Samain and the Moon of Thanksgiving

Friday gratefuls: Sleep. Cribbage. Kate, always Kate. Rigel, who kept me warm last night. Kep, just because. Nordic Advent calendar by Jacquie Lawson. Advent. The days of our lives. Covid. 46 days. Ruth. Gabe. Jon. Jon’s birthday on the 10th. 52. Hanukkah begins the same day. Santa Claus. Yule logs. Christmas trees. Lights. Ornaments. Holly and ivy. Christmas music. Corny and classical. This wonder-full time.

 

Bloomberg. The magazine. Peak Oil is Suddenly Upon Us. Yet another reason Covid is a blessing. If climate change matters to you, this article is a bit of good news. It features the conclusion that peak oil is behind us by British Petroleum, BP. May it be so. And may we push it along.

Feeling glum has passed. Still ready for that holiday spirit though. That pagan holiday spirit. After all: Evergreen tree, lights, drinking and feasting and gifting, mistletoe, holly and ivy, being with family and friends. None of that in the New Testament. Well, ok. Gifts. The three wise guys. Otherwise it’s Saturnalia and Northern European traditions. Gotta get those decorations.

Cribbage. Playing more of it now. Something Kate and I enjoy. Will try rummikub, too. Just got two two player games: The Twilight Struggle and the Duel. Two more in the mail. Expecting a good while still until the all clear, go breathe on your neighbors without killing them. Keep changing things up a bit.

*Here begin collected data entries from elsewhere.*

theorem State.commitAtom_keeps {r s : State} (h : Keeps r s) (l : Nat) (t : Nat) (e : PairEnt) (f : PairEnt) :
    Keeps r (State.commitAtom s l t e f) := by
  unfold State.commitAtom
  try dsimp only
  repeat' (first | with_reducible assumption | intro _ | with_reducible apply State.atomStep_keeps |
                  with_reducible apply State.bump_keeps | with_reducible apply State.completeOp_keeps |
                  with_reducible apply State.modWatch_keeps | with_reducible apply keepsO_next |
                  with_reducible apply keeps_foldl | split | simp only [keeps_mk_iff])

theorem execPairCompare_keeps {r s : State} (h : Keeps r s) (w : Nat) :
    KeepsO r (execPairCompare w s) := by
  unfold execPairCompare
  try dsimp only
  repeat' (first | with_reducible assumption | intro _ | with_reducible apply State.commitAtom_keeps |
                  with_reducible apply State.mismatch_keeps | with_reducible apply State.modWatch_keeps |
                  with_reducible apply State.onWatch_keeps | with_reducible apply keepsO_next |
                  with_reducible apply keeps_foldl | split | simp only [keeps_mk_iff])

theorem State.reportMask_keeps {r s : State} (h : Keeps r s) (x : Watch) :
    Keeps r (State.reportMask s x) := by
  unfold State.reportMask
  try dsimp only
  repeat' (first | with_reducible assumption | intro _ | with_reducible apply State.writeN_keeps |
                  with_reducible apply keepsO_next | with_reducible apply keeps_foldl | split | simp only [keeps_mk_iff])

theorem State.reportBlock_keeps {r s : State} (h : Keeps r s) (x : Watch) :
    Keeps r (State.reportBlock s x) := by
  unfold State.reportBlock
  try dsimp only
  repeat' (first | with_reducible assumption | intro _ | with_reducible apply State.writeN_keeps |
                  with_reducible apply keepsO_next | with_reducible apply keeps_foldl | split | simp only [keeps_mk_iff])

theorem execWatchRelease_keeps {r s : State} (h : Keeps r s) (w : Nat) :
    KeepsO r (execWatchRelease w s) := by
  unfold execWatchRelease
  try dsimp only
  repeat' (first | with_reducible assumption | intro _ | with_reducible apply State.modCtx_keeps |
                  with_reducible apply State.onWatch_keeps | with_reducible apply State.reportBlock_keeps |
                  with_reducible apply State.reportMask_keeps | with_reducible apply State.sendCrew_keeps |
                  with_reducible apply keepsO_next | with_reducible apply keeps_foldl | split | simp only [keeps_mk_iff])

/-! ## Issue -/

theorem State.ageing_keeps {r s : State} (h : Keeps r s) (core : Nat) :
    Keeps r (State.ageing s core) := by
  unfold State.ageing
  try dsimp only
  repeat' (first | with_reducible assumption | intro _ | with_reducible apply keepsO_next | with_reducible apply keeps_foldl |
                  split | simp only [keeps_mk_iff])

theorem State.lxTrap_keeps {r s : State} (h : Keeps r s) (n : Nat) (e : LqEntry) (t : TrapInfo) :
    Keeps r (State.lxTrap s n e t) := by
  unfold State.lxTrap
  try dsimp only
  repeat' (first | with_reducible assumption | intro _ | with_reducible apply State.asWatch_keeps |
                  with_reducible apply State.putWatch_keeps | with_reducible apply State.trap_keeps |
                  with_reducible apply State.unhold_keeps | with_reducible apply keepsO_next |
                  with_reducible apply keeps_foldl | split | simp only [keeps_mk_iff])

theorem State.failHead_keeps {r s : State} (h : Keeps r s) (n : Nat) (w : Watch) :
    Keeps r (State.failHead s n w) := by
  unfold State.failHead
  try dsimp only
  repeat' (first | with_reducible assumption | intro _ | with_reducible apply State.lxTrap_keeps |
                  with_reducible apply keepsO_next | with_reducible apply keeps_foldl | split | simp only [keeps_mk_iff])

theorem State.drawn_keeps {r s : State} (h : Keeps r s) (n : Nat) :
    Keeps r (State.drawn s n) := by
  exact h.trans ⟨id, le_rfl, le_rfl, Nat.le_add_right _ _, le_rfl⟩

Kakun thoughts. In conversation with Kate. Trust first. Two leggeds all equal. Life precious. Stay at it. Learn. Serve. Protect. Educate. Create. Work as part of nature, not on it or in spite of it. See. See. Hear. Hear. Clunky so far, but maybe it’ll get smoothed out. I do have a family crest, somewhere. Not sure if it has a motto or not. I’ll try to track it down.

No election fraud. Ballots cast included President and down ballot races. Republicans did ok on down ballot, but the Presidential race is suspect? Come on, guys and gals. Geez.

Minding the Gap

Fall and the RBG Moon

Saturday gratefuls: Two ayes for two eyes. Clearer, some fuzziness. Supposed to go away. Easy to read computer screen. No pain. Tony’s. The clerks at Tony’s. Kate’s wrist improving. This mythic sky. Fall. Courage. Sadness. Springtime for inner work. The days and nights of the year’s last half. The harvest. The rut.

Come into me, spirit of Fall. As I drove down Shadow Mountain yesterday, the golden glory of autumn Aspens against the evergreen Lodgepoles, all on soaring Mountain sides, this prayer came, unbidden. Soon my hand moved in a waving motion, like the sageing rituals of the Lakota, wafting the vision of Fall I could see into my heart, into my soul.

Judaism emphasizes kavanah in prayer. Intention. I wondered, what is the intention of this prayer? Why has it come to me?

Minding the gap. That’s the intention, I understood this suddenly, too. The gap between my self-understanding as a distinct and separate living being and the World outside my car window. It is a false understanding, made to appear real by the mind we carry and the body that is its vehicle. I am part of the Fall, part of its courage and sadness. Part of its springtime for Soul work.

The Great Wheel turns. We live through its Seasons. Its Seasons live through us. Invite the Season into your body, into your Soul. Live within it, not as an observer only.

Then. The Mountains. What do they mean? Strong. Hard. Tall. Shansin make me strong, hard, and tall like Black Mountain, like Shadow Mountain, like Conifer Mountain. Raise the mountain in me, let it support and define me.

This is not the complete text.